Phelan-McDermid Syndrome (PMS) is a rare neurodevelopmental disorder caused by SHANK3 haploinsufficiency on chromosome 22q13.3. It is characterized by global developmental delay, autism spectrum features, hypotonia, and variably dysmorphic traits. SHANK3 encodes a synaptic scaffolding protein essential for glutamatergic transmission and cortical connectivity; its disruption leads to widespread neurodevelopmental impairment. Advances in genetic testing have improved recognition of PMS and its overlap with epilepsy syndromes such as Lennox–Gastaut, underscoring the importance of early genetic evaluation in refractory epilepsy.

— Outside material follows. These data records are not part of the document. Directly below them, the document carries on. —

/-- The effects of a WR32 to CMD (R220 to R224). -/
theorem stepEffect_of_runCommand {s t : State} {rest : List BusLine} {d : Word}
    (hi : Spec.issues s (.wr32 0x100#12 d)) (h : runCommand d (popped rest s) = .next t) : StepEffect s t := by
  rcases runCommand_cases d (popped rest s) with ⟨-, e⟩ | ⟨hd, e⟩ | ⟨hd, e⟩ | ⟨h0, h1, h2, e⟩ <;> rw [e] at h
  · cases h; exact .ignored rest
  · cases h; exact .initialised rest (by subst hd; exact hi)
  · obtain ⟨p, hp, rfl⟩ := onPacket_eq_next h
    exact .absorbed rest p (by subst hd; exact hi) ((snapshot_congr rfl).symm.trans hp)
  · cases h; exact .reservedCommand rest d hi (decode_cmd_reserved h0 h1 h2)

/-- Every step that answers next has one of the effects. -/
theorem step_effect {s t : State} (h : step s = .next t) : StepEffect s t := by
  cases step_next h with
  | idle _ => exact .nothingToIssue
  | rd8 l rest a _ hp hl he =>
    rcases execRd8_next he with ⟨_, b, _, rfl⟩ | ⟨ha, rfl⟩
    · exact .read rest (.byte b)
    · exact .illegalRead rest _ (.inr ⟨a, .inl ⟨l, rest, hp, hl⟩, ha⟩)
  | rd32 l rest a _ hp hl he =>
    rcases execRd32_next he with ⟨_, w, rfl⟩ | ⟨ha, rfl⟩
    · exact .read rest (.word w)
    · exact .illegalRead rest _ (.inl ⟨a, .inl ⟨l, rest, hp, hl⟩, ha⟩)
  | wr8 l rest a d _ hp hl he =>
    have hi : Spec.issues s (.wr8 a d) := ⟨l, rest, hp, hl⟩
    rcases execWr8_cases a d (popped rest s) with ⟨ha, e⟩ | ⟨ha, e⟩ <;> rw [e] at he <;> cases he
    · exact .byteWritten rest a d hi ha
    · exact .illegalWrite rest (.inr ⟨a, .inr ⟨d, hi⟩, ha⟩)
  | wr32 l rest a d _ hp hl he =>
    have hi : Spec.issues s (.wr32 a d) := ⟨l, rest, hp, hl⟩
    rcases execWr32_cases a d (popped rest s) with ⟨ha, e⟩ | ⟨_, ha, e⟩ | ⟨ha, e⟩ | ⟨ha, e⟩ | ⟨_, _, _, _, e⟩ <;>
      rw [e] at he
    · cases he; exact .illegalWrite rest (.inl ⟨a, .inr ⟨d, hi⟩, ha⟩)
    · cases he; exact .wordWritten rest a d hi ha
    · subst ha; exact stepEffect_of_runCommand hi he
    · subst ha; cases he; exact .configured rest d hi
    · cases he; exact .ignored rest

end Sys2Proof.Machine
end

section
/-! PROOFS. How each packet class ends, in the spec's own terms: the shared failure or its own last operations, together
with the row of R206. -/

namespace Sys2Proof.Machine

/-! ### The packet bits the machine and the spec's terms share -/

theorem headerOf_tshWord_eq_header (p : Bytes) : headerOf (tshWord p) = Spec.header p := headerOf_tshWord p

theorem tshParse_pusi (p : Bytes) : (tshParse p).pusi = Spec.pusi p := by rw [tshParse_eq]; rfl

/-- ABSORB after its front runs the class of the packet's PUSI and HAS_AF (R89, R181). -/
theorem absorbStep_eq (p : Bytes) (s : State) : absorbStep p s =
    if Spec.pusi p then startStep (Spec.header p) p (absorbFront p s)
    else if (Spec.header p).hasAf then completionStep (Spec.header p) p (absorbFront p s)
    else continuationStep (Spec.header p) p (absorbFront p s) := by
  rw [absorbStep, absorbDispatch_eq, headerOf_tshWord_eq_header, tshParse_pusi]

/-- The continuity check of the machine is the spec's counter sequence modulo 16 (R190). -/
theorem ccOk_eq_inSequence (cc : BitVec 4) (last : Option (BitVec 4)) : ccOk cc last = Spec.inSequence cc last := by
  rw [Bool.eq_iff_iff, ccOk_iff]
  cases last <;> simp [Spec.inSequence]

A 19-year-old male with a history of Lennox–Gastaut syndrome, autism spectrum disorder, and cerebral palsy presented with increased seizure frequency and emesis due to small bowel obstruction, requiring surgical intervention. Seizures began at age nine, consisting of brief tonic episodes with bilateral arm flexion and upward gaze, occurring in clusters lasting 3–5 seconds. Examination revealed microcephaly, gingival hypertrophy, nystagmus, spastic quadriparesis, low axial tone, and dyskinetic movements. EEG showed diffuse slowing with rare right central and left temporal discharges, and one generalized seizure. Brain MRI demonstrated mild diffuse atrophy with stable ventricular prominence.